What It Was Like to Watch the Insurrection in the U.S. From South Africa

Lordeee…
I went to bed early on Wednesday night, only to wake up to a full screen of notifications from the New York Times, and pictures of horned men storming the US Capitol.
 
On the edge of the world in Johannesburg, I’m struck by the fact that these events took place in the same week as the mass arrest of pro-democracy politicians in Hong Kong. On African Twitter, some are comparing the events in the U.S. and Hong Kong as different ‘models of governance.’ I’m struck by how different they are and exactly how impossible the ‘models’ conversation has become.
 
On the American side, the violence is only the latest reminder that Western democracy is facing a crisis of radical right-wing insurgency. This isn’t only true for the United States. The last decade has seen a rightwards creep across Europe, and in Australia. It’s not only the rise of right-wing parties at the polls. Rather it’s that institutions like the police have proven as vulnerable to infiltration and hijacking as party politics.
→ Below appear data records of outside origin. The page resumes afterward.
-- ==== Sys2Proof/Syntax.lean ====
section
/-! DEFINITION. The syntax of Rinvik: operand kinds and one constructor of `Instr` per row of spec/opcode_table.json.
The rows without an encoding are the steps the device takes by itself (95_what_each_step_holds); they have no operand
fields, and `Ev` below says which agent takes the step and carries what comes from outside the device. -/

namespace Sys2Proof

/-- g0 to g15 (R39). -/
abbrev Reg := Fin 16
/-- p0 to p7 (R39). -/
abbrev PReg := Fin 8
/-- e0 to e7 (R39, R50). -/
abbrev EReg := Fin 8
/-- v0 to v15 (R147). -/
abbrev VRegN := Fin 16
/-- a0 to a7 (R253). -/
abbrev Tile := Fin 8
/-- Context number 0 to 10 (R89). -/
abbrev CtxId := Fin 11
/-- A core: 0 to 262,143 a compute core (die, sector, group, core; R4, R367); 262,144 the management core (R413);
a number above that, a port through which a peer device's accesses arrive. -/
abbrev CoreId := Nat

/-- The predicate operand q: p[idx] XOR neg (R29, R38). -/
structure Pred where
  idx : PReg
  neg : Bool
  deriving DecidableEq, Repr

/-- Memory scope (R40). -/
inductive Scope where
  | core | clu | grp | sec | die | pkg | sys
  deriving DecidableEq, Repr

/-- Order of a load: plain or .ACQ (R192). -/
inductive LOrder where
  | plain | acq
  deriving DecidableEq, Repr

/-- Order of a store: plain or .REL (R192). -/
inductive SOrder where
  | plain | rel
  deriving DecidableEq, Repr

/-- Order of a returning atomic (R205). -/
inductive AOrder where
  | plain | acq | rel | ar
  deriving DecidableEq, Repr

/-- Slot code of a branch (R41). -/
inductive Slot where
  | none | n | x
  deriving DecidableEq, Repr

/-- Conditions of PCMP and PCMPI (R129). -/
inductive PCond where
  | eq | ne | lt | le | gt | ge | ltu | leu | gtu | geu | any | noneSet
  deriving DecidableEq, Repr

/-- Functions of PLOG (R129). -/
inductive PLogFn where
  | and | or | xor | andn | orn | xnor
  deriving DecidableEq, Repr

/-- Conditions of FCMP and LCMP (R84, R221). -/
inductive FCond where
  | eq | ne | lt | le | un
  deriving DecidableEq, Repr

/-- Rounding override (R80). -/
inductive Rnd where
  | none | rne | rtz | rup | rdn
  deriving DecidableEq, Repr

/-- Format of a scalar or vector float instruction (R80). -/
inductive FFmt where
  | f32 | f16
  deriving DecidableEq, Repr

/-- Level-index format (R67). -/
inductive LFmt where
  | li16 | li32
  deriving DecidableEq, Repr

/-- FCVT conversion codes 0 to 11, destination first (R85). -/
inductive FCvt where
  | f16F32 | f32F16 | bf16F32 | f32Bf16 | f8aF32 | f8bF32 | f32F8a | f32F8b | i64F32 | u64F32 | f32I64 | f32U64
  deriving DecidableEq, Repr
The current spectacle of Republican officials like Mike Pence and Mitch McConnell calling for affirming the election results shouldn’t make us forget that they were supporting attempts to overturn those same results until a few days ago.
 
The issue here isn’t that there are a few bad apples spoiling the Western democratic barrel. It’s a fundamental fact that Western democracy evolved from the supremacy of white, land-owning men, and was only widened to include women, people of color, the working class, and LGBTQ+ folks through successive and ongoing struggles. In presenting Western democracy as a model to the global south, Western powers have never been able to resolve the reality that no matter how inclusive the system has become, its roots lie in white supremacy domestically and colonialism transnationally. The harder the system tries to repress that reality, the harder it pops back up.    
 
One of the lasting effects of the Trump era has been that the rest of the world can’t trust the word of key Western governments because they have proven to be so infiltrated and so incoherent. At the same time, Western power is showing up around the world as self-interested (and relatively unregulated) players like social media corporations, Eurobond lenders, and so forth. The overall result is the diffusion of Western power across numerous actors, all speaking from both sides of their mouths. It’s easy to find Western leaders and institutions of all stripes pledging support for democracy, sustainability, and inclusion. Finding Western spaces actually ruled by these values is more challenging because they have been proven to be always under siege from within.
 
In comparison, the mass arrests in Hong Kong, the Ant IPO crisis, and other indicators reveal the opposite trend on the Chinese side – a state only more centralized, more implacable, and more dedicated to reversing the diffusion of Chinese power from multiple actors and perspectives to a central core. The message of (again) sustainability and inclusion don’t necessarily ring truer in the global south because it is sung in unison by a massive choir. Rather, the more unified this choir becomes, the more it raises the question of what it took to get it so.
 
The reason why I think the messy comparison between the events in Washington and Hong Kong is useful is exactly because it allows no easy choices. It presents a stark contrast between two ways of being a superpower, with no comforting conclusion for those in the global south looking for ‘models.’
 
The natural conclusion is that the rest of us in the world may want to rethink the very concept of superpowerdom. But that’s the point of both Western and Chinese power – the rest of us don’t get to choose.